__Exercise prompt__
Write down exactly the lines from the one with "def execWr1E (v" to the end of the data, first and last included, and no others.

__Data records__
-- ==== Sys2Proof/Machine/PortAttributes.lean ====
section
/-! DEFINITION. Port operations on the sprite attribute and collision registers, `0x1B .. 0x1F`
(spec/46_register_port.md R298 to R302). -/

namespace Sys2Proof.Machine

/-- `RD 0x1B` (SPBGPR), R298. -/
def execRd1B (s : State) : Result := readStored 0x1B 0 s

/-- `WR 0x1B, v` (SPBGPR), R298. -/
def execWr1B (v : Byte) (s : State) : Result := writeStored 0x1B v s

/-- `RD 0x1C` (SPMC), R299. -/
def execRd1C (s : State) : Result := readStored 0x1C 0 s

/-- `WR 0x1C, v` (SPMC), R299. -/
def execWr1C (v : Byte) (s : State) : Result := writeStored 0x1C v s

/-- `RD 0x1D` (XXPAND), R300. -/
def execRd1D (s : State) : Result := readStored 0x1D 0 s

/-- `WR 0x1D, v` (XXPAND), R300. -/
def execWr1D (v : Byte) (s : State) : Result := writeStored 0x1D v s

/-- `RD 0x1E` (SPSPCL): the read clears the register, R301. -/
def execRd1E (s : State) : Result := readAndClear 0x1E s

/-- `WR 0x1E, v` (SPSPCL): ignored, R301. -/
def execWr1E (v : Byte) (s : State) : Result := writeIgnored v s

/-- `RD 0x1F` (SPBGCL): the read clears the register, R302. -/
def execRd1F (s : State) : Result := readAndClear 0x1F s

/-- `WR 0x1F, v` (SPBGCL): ignored, R302. -/
def execWr1F (v : Byte) (s : State) : Result := writeIgnored v s

end Sys2Proof.Machine
end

__Response below__
def execWr1E (v : Byte) (s : State) : Result := writeIgnored v s

/-- `RD 0x1F` (SPBGCL): the read clears the register, R302. -/
def execRd1F (s : State) : Result := readAndClear 0x1F s

/-- `WR 0x1F, v` (SPBGCL): ignored, R302. -/
def execWr1F (v : Byte) (s : State) : Result := writeIgnored v s

end Sys2Proof.Machine
end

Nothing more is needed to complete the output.